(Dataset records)

━━━━━━━━━━━━━━━━━━━━

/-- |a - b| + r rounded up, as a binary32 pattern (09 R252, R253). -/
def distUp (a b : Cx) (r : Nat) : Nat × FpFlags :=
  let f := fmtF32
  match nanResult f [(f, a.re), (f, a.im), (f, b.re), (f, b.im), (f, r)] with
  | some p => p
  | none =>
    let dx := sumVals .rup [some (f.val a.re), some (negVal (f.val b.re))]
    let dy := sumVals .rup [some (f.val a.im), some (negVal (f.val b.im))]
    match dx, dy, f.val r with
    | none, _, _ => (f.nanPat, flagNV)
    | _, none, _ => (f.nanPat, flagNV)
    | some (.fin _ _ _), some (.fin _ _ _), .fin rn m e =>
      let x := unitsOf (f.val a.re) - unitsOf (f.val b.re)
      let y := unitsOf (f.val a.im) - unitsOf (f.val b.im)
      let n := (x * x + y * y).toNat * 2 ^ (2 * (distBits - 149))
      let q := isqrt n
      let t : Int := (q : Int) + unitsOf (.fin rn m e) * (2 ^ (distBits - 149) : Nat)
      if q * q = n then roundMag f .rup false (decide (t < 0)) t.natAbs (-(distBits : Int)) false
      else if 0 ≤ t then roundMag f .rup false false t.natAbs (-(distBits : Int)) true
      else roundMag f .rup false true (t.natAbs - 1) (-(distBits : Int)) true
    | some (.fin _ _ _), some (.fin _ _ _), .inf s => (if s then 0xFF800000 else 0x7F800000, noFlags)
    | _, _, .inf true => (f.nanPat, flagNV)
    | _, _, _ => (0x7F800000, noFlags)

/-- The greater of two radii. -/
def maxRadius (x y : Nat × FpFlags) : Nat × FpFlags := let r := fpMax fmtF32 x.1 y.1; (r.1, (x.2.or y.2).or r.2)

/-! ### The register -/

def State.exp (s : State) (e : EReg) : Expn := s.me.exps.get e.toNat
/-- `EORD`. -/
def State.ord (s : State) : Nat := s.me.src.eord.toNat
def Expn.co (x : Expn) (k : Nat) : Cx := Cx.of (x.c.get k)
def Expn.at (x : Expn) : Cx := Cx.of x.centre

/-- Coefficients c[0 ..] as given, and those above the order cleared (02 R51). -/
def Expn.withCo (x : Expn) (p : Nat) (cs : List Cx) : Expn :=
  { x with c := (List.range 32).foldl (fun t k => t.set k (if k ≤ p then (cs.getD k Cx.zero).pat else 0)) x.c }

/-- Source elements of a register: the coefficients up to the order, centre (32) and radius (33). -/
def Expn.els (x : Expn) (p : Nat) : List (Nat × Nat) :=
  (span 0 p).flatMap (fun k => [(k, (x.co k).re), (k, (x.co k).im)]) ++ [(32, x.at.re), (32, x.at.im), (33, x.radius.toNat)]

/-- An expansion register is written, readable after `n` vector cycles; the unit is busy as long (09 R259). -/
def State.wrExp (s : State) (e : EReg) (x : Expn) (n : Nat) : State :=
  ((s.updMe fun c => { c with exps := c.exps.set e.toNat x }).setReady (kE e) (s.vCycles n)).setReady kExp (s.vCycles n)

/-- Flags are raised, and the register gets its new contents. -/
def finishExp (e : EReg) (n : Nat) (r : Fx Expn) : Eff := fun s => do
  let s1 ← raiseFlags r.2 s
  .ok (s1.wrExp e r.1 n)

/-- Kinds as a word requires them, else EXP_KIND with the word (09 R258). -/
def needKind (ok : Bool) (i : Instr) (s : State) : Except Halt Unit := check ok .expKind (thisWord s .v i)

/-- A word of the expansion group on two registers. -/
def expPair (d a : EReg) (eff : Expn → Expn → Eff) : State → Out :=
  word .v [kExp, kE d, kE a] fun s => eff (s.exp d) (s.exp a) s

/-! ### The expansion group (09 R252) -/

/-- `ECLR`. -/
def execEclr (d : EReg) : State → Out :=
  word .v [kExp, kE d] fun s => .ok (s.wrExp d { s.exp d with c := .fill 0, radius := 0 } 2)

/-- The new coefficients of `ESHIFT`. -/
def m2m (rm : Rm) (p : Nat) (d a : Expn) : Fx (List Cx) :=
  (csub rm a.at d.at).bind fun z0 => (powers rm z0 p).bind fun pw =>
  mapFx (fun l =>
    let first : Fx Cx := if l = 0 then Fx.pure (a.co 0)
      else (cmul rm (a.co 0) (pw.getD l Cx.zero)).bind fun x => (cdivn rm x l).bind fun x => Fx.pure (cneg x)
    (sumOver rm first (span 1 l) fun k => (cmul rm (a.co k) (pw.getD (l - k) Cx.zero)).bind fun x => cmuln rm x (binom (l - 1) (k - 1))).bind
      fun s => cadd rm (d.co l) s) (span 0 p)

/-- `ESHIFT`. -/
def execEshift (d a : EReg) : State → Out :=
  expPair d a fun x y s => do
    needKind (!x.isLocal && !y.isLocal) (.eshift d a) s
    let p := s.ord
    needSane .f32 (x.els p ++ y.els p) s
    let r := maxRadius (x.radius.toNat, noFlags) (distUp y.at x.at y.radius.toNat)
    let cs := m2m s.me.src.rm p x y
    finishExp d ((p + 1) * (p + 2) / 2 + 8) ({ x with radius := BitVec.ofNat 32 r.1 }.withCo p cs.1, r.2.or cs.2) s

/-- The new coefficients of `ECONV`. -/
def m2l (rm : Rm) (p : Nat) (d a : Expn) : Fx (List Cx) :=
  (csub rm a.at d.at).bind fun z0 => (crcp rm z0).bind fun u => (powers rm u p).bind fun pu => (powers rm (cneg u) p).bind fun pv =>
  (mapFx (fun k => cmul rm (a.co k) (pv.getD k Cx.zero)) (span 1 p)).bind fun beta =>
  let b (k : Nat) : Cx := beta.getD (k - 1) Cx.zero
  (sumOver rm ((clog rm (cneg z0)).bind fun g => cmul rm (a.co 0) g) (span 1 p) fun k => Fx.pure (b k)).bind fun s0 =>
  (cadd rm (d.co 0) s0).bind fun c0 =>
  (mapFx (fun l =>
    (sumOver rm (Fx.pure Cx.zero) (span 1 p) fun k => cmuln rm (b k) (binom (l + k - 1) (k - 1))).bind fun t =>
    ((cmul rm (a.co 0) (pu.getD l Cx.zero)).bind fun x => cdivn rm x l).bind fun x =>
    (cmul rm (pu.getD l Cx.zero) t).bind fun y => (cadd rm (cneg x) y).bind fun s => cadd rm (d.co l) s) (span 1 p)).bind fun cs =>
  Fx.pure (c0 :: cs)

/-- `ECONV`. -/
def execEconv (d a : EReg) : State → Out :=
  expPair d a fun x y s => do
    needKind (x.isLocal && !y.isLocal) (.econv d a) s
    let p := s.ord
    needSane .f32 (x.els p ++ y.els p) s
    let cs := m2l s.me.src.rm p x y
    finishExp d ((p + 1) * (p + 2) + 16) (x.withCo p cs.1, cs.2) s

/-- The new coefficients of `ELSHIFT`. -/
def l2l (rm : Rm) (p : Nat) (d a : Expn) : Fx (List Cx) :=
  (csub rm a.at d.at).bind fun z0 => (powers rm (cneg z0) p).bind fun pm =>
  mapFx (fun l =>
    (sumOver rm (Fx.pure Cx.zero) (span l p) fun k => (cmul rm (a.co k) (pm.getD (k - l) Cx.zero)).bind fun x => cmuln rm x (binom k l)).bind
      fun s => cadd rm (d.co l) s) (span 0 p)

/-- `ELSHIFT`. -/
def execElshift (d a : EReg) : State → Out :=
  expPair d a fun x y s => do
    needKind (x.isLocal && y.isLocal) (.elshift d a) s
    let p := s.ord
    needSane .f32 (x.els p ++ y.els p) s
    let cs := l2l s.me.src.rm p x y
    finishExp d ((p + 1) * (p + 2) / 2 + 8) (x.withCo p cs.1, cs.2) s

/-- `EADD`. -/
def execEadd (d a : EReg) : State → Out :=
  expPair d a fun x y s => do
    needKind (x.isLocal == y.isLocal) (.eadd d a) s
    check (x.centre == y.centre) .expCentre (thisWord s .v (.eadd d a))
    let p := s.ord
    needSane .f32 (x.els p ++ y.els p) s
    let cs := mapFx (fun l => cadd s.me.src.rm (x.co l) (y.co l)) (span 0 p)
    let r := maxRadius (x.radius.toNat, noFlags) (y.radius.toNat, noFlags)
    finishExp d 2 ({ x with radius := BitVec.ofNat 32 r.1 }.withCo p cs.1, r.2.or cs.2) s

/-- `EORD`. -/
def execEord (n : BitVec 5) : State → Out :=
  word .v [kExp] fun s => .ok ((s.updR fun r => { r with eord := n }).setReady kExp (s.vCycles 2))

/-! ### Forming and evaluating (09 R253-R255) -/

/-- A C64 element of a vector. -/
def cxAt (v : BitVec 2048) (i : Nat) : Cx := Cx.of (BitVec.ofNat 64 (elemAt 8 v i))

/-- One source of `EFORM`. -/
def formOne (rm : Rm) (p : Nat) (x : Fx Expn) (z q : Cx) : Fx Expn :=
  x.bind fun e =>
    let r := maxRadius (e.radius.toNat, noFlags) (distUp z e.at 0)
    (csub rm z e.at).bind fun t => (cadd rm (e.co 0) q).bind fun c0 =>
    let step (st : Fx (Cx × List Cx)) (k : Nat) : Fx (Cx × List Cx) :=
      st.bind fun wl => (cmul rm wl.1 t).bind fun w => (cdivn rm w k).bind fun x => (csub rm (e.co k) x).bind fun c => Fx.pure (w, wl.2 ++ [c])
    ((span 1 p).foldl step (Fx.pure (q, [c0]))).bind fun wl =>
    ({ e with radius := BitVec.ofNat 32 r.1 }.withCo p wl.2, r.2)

━━━━━━━━━━━━━━━━━━━━

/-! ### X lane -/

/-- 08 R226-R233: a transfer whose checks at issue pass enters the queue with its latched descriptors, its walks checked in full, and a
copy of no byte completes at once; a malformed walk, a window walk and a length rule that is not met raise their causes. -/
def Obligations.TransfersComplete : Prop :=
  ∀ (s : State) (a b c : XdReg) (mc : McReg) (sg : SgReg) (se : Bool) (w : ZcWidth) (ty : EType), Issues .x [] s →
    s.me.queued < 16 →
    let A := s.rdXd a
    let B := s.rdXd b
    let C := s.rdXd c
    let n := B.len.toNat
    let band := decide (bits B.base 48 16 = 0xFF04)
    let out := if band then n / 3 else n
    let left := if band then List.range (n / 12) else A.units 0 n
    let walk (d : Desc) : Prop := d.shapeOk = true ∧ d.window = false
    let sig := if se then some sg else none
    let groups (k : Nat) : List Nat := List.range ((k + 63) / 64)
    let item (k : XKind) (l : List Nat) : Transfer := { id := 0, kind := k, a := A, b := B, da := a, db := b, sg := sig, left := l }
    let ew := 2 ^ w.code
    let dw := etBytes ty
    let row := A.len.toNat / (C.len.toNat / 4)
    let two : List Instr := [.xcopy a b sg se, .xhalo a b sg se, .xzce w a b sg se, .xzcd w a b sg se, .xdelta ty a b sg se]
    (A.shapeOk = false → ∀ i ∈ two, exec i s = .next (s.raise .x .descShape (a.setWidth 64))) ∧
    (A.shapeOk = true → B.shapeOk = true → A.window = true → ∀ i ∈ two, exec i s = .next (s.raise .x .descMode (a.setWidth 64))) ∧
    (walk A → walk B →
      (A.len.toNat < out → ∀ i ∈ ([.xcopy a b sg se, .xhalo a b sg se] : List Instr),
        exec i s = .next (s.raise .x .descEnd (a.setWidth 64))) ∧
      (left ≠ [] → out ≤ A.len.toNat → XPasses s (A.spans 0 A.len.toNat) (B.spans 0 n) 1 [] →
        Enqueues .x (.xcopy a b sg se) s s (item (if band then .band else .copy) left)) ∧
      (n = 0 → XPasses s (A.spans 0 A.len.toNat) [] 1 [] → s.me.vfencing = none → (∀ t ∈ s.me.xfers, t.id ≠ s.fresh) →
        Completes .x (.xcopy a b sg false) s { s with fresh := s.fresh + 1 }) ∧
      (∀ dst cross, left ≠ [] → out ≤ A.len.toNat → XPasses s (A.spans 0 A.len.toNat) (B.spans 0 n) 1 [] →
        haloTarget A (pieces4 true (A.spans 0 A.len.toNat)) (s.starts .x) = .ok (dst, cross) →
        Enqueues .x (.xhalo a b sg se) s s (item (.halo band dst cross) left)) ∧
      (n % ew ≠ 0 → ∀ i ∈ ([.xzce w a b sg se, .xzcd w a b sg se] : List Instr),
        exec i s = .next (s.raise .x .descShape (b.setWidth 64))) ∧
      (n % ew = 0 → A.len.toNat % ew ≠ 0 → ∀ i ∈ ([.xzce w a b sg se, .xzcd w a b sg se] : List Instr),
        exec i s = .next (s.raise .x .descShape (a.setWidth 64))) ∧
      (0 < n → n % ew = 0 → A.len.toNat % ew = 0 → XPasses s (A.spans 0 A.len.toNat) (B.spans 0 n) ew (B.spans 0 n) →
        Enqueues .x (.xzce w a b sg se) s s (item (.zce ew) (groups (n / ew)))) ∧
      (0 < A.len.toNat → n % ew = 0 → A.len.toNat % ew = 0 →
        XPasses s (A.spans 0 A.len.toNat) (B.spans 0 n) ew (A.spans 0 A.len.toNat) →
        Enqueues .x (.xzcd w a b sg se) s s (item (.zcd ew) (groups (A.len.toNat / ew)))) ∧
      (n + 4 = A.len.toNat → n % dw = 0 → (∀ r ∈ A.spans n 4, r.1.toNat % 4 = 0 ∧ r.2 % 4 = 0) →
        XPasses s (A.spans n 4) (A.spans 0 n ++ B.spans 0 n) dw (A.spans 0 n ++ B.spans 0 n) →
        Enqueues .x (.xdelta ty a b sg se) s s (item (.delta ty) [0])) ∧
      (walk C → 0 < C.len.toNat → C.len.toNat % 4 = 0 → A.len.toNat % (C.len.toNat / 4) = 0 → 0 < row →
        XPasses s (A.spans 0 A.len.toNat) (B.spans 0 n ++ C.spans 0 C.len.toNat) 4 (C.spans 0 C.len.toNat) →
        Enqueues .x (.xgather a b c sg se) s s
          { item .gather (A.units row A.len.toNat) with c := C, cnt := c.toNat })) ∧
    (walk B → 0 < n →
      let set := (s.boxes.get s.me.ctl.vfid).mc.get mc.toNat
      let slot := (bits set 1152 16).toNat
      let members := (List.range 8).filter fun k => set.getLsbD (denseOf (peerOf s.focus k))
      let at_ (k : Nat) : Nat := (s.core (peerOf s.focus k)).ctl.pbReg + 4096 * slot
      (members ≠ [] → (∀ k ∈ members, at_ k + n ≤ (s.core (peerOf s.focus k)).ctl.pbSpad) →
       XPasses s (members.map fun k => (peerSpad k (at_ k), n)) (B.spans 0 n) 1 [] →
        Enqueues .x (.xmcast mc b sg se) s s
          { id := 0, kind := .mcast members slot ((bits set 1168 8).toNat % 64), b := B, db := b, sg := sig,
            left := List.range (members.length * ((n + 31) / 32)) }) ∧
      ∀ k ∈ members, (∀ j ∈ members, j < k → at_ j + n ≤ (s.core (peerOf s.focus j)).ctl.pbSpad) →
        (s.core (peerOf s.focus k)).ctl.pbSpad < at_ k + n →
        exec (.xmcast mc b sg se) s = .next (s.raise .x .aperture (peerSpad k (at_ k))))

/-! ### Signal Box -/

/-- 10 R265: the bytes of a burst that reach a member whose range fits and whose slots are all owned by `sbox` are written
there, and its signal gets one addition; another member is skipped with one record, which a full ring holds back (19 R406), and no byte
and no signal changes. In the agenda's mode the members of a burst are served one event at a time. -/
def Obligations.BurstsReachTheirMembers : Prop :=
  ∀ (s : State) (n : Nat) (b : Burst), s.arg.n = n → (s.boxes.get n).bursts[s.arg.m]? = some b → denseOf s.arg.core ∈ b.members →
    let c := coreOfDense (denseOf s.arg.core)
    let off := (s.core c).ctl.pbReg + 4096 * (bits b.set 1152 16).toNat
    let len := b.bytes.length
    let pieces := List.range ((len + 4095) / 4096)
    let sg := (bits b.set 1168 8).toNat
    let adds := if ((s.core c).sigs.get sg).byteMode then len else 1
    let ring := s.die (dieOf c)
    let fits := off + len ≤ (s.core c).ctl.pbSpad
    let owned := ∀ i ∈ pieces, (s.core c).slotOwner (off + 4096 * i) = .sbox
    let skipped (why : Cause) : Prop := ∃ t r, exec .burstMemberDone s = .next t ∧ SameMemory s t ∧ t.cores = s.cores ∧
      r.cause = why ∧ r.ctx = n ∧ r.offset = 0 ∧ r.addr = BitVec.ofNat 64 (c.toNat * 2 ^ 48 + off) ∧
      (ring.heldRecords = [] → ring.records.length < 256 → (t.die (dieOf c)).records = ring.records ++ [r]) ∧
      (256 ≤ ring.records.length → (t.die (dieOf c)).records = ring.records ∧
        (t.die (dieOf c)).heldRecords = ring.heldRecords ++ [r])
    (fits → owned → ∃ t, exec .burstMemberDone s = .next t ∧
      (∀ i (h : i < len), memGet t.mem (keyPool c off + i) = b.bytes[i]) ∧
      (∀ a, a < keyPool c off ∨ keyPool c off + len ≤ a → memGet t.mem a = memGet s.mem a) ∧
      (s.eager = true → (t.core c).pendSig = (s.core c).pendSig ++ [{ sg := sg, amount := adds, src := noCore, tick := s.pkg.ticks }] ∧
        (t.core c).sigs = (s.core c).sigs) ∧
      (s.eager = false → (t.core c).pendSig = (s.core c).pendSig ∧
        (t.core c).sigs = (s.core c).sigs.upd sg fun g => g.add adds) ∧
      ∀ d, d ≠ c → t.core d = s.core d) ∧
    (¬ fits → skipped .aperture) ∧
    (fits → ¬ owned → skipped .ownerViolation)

━━━━━━━━━━━━━━━━━━━━

* PROBLEM DETAILS
Copy exactly the stretch of data above from the line with "let set := (s.boxes.get" through the line with "let owned := ∀", and omit all other lines.

* RESPONSE TO THE EXERCISE
      let set := (s.boxes.get s.me.ctl.vfid).mc.get mc.toNat
      let slot := (bits set 1152 16).toNat
      let members := (List.range 8).filter fun k => set.getLsbD (denseOf (peerOf s.focus k))
      let at_ (k : Nat) : Nat := (s.core (peerOf s.focus k)).ctl.pbReg + 4096 * slot
      (members ≠ [] → (∀ k ∈ members, at_ k + n ≤ (s.core (peerOf s.focus k)).ctl.pbSpad) →
       XPasses s (members.map fun k => (peerSpad k (at_ k), n)) (B.spans 0 n) 1 [] →
        Enqueues .x (.xmcast mc b sg se) s s
          { id := 0, kind := .mcast members slot ((bits set 1168 8).toNat % 64), b := B, db := b, sg := sig,
            left := List.range (members.length * ((n + 31) / 32)) }) ∧
      ∀ k ∈ members, (∀ j ∈ members, j < k → at_ j + n ≤ (s.core (peerOf s.focus j)).ctl.pbSpad) →
        (s.core (peerOf s.focus k)).ctl.pbSpad < at_ k + n →
        exec (.xmcast mc b sg se) s = .next (s.raise .x .aperture (peerSpad k (at_ k))))

/-! ### Signal Box -/

/-- 10 R265: the bytes of a burst that reach a member whose range fits and whose slots are all owned by `sbox` are written
there, and its signal gets one addition; another member is skipped with one record, which a full ring holds back (19 R406), and no byte
and no signal changes. In the agenda's mode the members of a burst are served one event at a time. -/
def Obligations.BurstsReachTheirMembers : Prop :=
  ∀ (s : State) (n : Nat) (b : Burst), s.arg.n = n → (s.boxes.get n).bursts[s.arg.m]? = some b → denseOf s.arg.core ∈ b.members →
    let c := coreOfDense (denseOf s.arg.core)
    let off := (s.core c).ctl.pbReg + 4096 * (bits b.set 1152 16).toNat
    let len := b.bytes.length
    let pieces := List.range ((len + 4095) / 4096)
    let sg := (bits b.set 1168 8).toNat
    let adds := if ((s.core c).sigs.get sg).byteMode then len else 1
    let ring := s.die (dieOf c)
    let fits := off + len ≤ (s.core c).ctl.pbSpad
    let owned := ∀ i ∈ pieces, (s.core c).slotOwner (off + 4096 * i) = .sbox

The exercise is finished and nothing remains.